**Task description:** Nothing should appear in the answer except the lines from the one containing "if v = 0#4 then" through the end of the records below, written out exactly.

**Records drawn from a dataset:**
-----

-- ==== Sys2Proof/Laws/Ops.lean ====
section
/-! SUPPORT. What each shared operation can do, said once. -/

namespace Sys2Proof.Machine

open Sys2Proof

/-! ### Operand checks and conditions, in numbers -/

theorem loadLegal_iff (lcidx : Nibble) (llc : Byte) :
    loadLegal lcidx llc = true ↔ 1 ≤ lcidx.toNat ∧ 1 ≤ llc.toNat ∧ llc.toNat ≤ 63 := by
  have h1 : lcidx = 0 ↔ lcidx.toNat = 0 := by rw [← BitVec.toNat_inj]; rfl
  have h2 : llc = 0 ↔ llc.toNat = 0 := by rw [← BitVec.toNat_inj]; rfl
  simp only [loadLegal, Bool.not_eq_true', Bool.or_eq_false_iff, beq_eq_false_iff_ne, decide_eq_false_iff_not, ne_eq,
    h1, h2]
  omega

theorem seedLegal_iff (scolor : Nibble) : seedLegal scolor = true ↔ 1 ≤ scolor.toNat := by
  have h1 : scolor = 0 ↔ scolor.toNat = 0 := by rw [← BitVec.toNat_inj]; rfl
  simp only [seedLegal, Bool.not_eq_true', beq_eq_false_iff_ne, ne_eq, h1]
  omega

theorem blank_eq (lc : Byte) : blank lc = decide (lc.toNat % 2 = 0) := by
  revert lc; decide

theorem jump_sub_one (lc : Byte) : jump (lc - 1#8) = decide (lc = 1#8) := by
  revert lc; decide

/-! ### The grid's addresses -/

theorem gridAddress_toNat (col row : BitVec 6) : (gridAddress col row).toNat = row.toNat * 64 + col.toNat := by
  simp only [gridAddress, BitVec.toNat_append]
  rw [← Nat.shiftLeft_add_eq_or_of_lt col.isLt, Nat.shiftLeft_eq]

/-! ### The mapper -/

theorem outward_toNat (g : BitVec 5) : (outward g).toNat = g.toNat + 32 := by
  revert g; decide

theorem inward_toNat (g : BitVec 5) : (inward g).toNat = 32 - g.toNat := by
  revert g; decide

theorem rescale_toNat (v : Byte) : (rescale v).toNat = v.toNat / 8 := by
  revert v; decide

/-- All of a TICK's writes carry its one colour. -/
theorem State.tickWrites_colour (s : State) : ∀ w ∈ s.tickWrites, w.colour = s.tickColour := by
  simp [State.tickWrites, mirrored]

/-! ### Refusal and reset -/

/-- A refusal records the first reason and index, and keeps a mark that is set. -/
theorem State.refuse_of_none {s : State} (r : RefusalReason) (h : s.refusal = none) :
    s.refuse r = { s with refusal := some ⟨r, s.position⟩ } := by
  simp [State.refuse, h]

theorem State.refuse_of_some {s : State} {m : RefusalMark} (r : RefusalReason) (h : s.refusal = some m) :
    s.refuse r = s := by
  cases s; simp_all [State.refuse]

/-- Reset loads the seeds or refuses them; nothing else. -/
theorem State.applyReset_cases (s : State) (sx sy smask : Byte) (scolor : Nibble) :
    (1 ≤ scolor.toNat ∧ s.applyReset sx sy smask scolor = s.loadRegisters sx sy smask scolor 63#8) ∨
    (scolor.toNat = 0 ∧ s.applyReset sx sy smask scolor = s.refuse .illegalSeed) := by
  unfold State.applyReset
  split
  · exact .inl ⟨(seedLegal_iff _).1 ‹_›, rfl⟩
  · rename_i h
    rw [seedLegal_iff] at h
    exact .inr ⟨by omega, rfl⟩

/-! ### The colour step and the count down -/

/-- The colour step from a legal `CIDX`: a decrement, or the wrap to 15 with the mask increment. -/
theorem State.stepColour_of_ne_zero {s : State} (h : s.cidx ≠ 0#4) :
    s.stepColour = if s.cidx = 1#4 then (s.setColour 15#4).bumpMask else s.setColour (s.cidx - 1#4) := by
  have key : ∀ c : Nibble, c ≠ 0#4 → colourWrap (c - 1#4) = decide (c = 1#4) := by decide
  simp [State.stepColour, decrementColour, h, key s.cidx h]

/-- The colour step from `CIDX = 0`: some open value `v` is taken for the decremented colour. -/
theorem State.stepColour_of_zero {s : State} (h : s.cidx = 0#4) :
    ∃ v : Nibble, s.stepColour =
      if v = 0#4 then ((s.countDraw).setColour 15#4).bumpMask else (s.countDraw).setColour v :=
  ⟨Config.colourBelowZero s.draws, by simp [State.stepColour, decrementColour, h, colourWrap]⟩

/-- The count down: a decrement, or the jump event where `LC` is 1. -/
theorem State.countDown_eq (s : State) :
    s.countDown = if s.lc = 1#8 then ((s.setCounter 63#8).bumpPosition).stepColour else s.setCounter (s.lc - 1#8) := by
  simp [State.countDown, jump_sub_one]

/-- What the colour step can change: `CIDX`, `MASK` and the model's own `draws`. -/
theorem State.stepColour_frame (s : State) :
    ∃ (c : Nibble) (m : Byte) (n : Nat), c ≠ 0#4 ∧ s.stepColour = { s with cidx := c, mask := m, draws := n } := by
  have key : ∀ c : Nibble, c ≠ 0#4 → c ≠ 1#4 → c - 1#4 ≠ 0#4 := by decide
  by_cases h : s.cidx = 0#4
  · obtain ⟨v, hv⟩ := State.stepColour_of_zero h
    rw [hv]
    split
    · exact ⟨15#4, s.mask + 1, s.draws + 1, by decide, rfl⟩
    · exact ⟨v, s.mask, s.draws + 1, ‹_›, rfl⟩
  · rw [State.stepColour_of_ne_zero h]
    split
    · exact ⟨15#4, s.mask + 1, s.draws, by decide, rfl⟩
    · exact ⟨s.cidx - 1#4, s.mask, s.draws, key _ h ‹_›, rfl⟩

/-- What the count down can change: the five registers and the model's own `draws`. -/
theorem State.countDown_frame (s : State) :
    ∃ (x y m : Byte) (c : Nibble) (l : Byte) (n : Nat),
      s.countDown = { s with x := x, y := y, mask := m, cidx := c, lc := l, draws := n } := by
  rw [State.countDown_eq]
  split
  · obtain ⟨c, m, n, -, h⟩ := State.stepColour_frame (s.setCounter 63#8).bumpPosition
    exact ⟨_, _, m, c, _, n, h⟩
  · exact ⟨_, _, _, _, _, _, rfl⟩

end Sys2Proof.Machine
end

-----

**Solved problem:**
      if v = 0#4 then ((s.countDraw).setColour 15#4).bumpMask else (s.countDraw).setColour v :=
  ⟨Config.colourBelowZero s.draws, by simp [State.stepColour, decrementColour, h, colourWrap]⟩

/-- The count down: a decrement, or the jump event where `LC` is 1. -/
theorem State.countDown_eq (s : State) :
    s.countDown = if s.lc = 1#8 then ((s.setCounter 63#8).bumpPosition).stepColour else s.setCounter (s.lc - 1#8) := by
  simp [State.countDown, jump_sub_one]

/-- What the colour step can change: `CIDX`, `MASK` and the model's own `draws`. -/
theorem State.stepColour_frame (s : State) :
    ∃ (c : Nibble) (m : Byte) (n : Nat), c ≠ 0#4 ∧ s.stepColour = { s with cidx := c, mask := m, draws := n } := by
  have key : ∀ c : Nibble, c ≠ 0#4 → c ≠ 1#4 → c - 1#4 ≠ 0#4 := by decide
  by_cases h : s.cidx = 0#4
  · obtain ⟨v, hv⟩ := State.stepColour_of_zero h
    rw [hv]
    split
    · exact ⟨15#4, s.mask + 1, s.draws + 1, by decide, rfl⟩
    · exact ⟨v, s.mask, s.draws + 1, ‹_›, rfl⟩
  · rw [State.stepColour_of_ne_zero h]
    split
    · exact ⟨15#4, s.mask + 1, s.draws, by decide, rfl⟩
    · exact ⟨s.cidx - 1#4, s.mask, s.draws, key _ h ‹_›, rfl⟩

/-- What the count down can change: the five registers and the model's own `draws`. -/
theorem State.countDown_frame (s : State) :
    ∃ (x y m : Byte) (c : Nibble) (l : Byte) (n : Nat),
      s.countDown = { s with x := x, y := y, mask := m, cidx := c, lc := l, draws := n } := by
  rw [State.countDown_eq]
  split
  · obtain ⟨c, m, n, -, h⟩ := State.stepColour_frame (s.setCounter 63#8).bumpPosition
    exact ⟨_, _, m, c, _, n, h⟩
  · exact ⟨_, _, _, _, _, _, rfl⟩

end Sys2Proof.Machine
end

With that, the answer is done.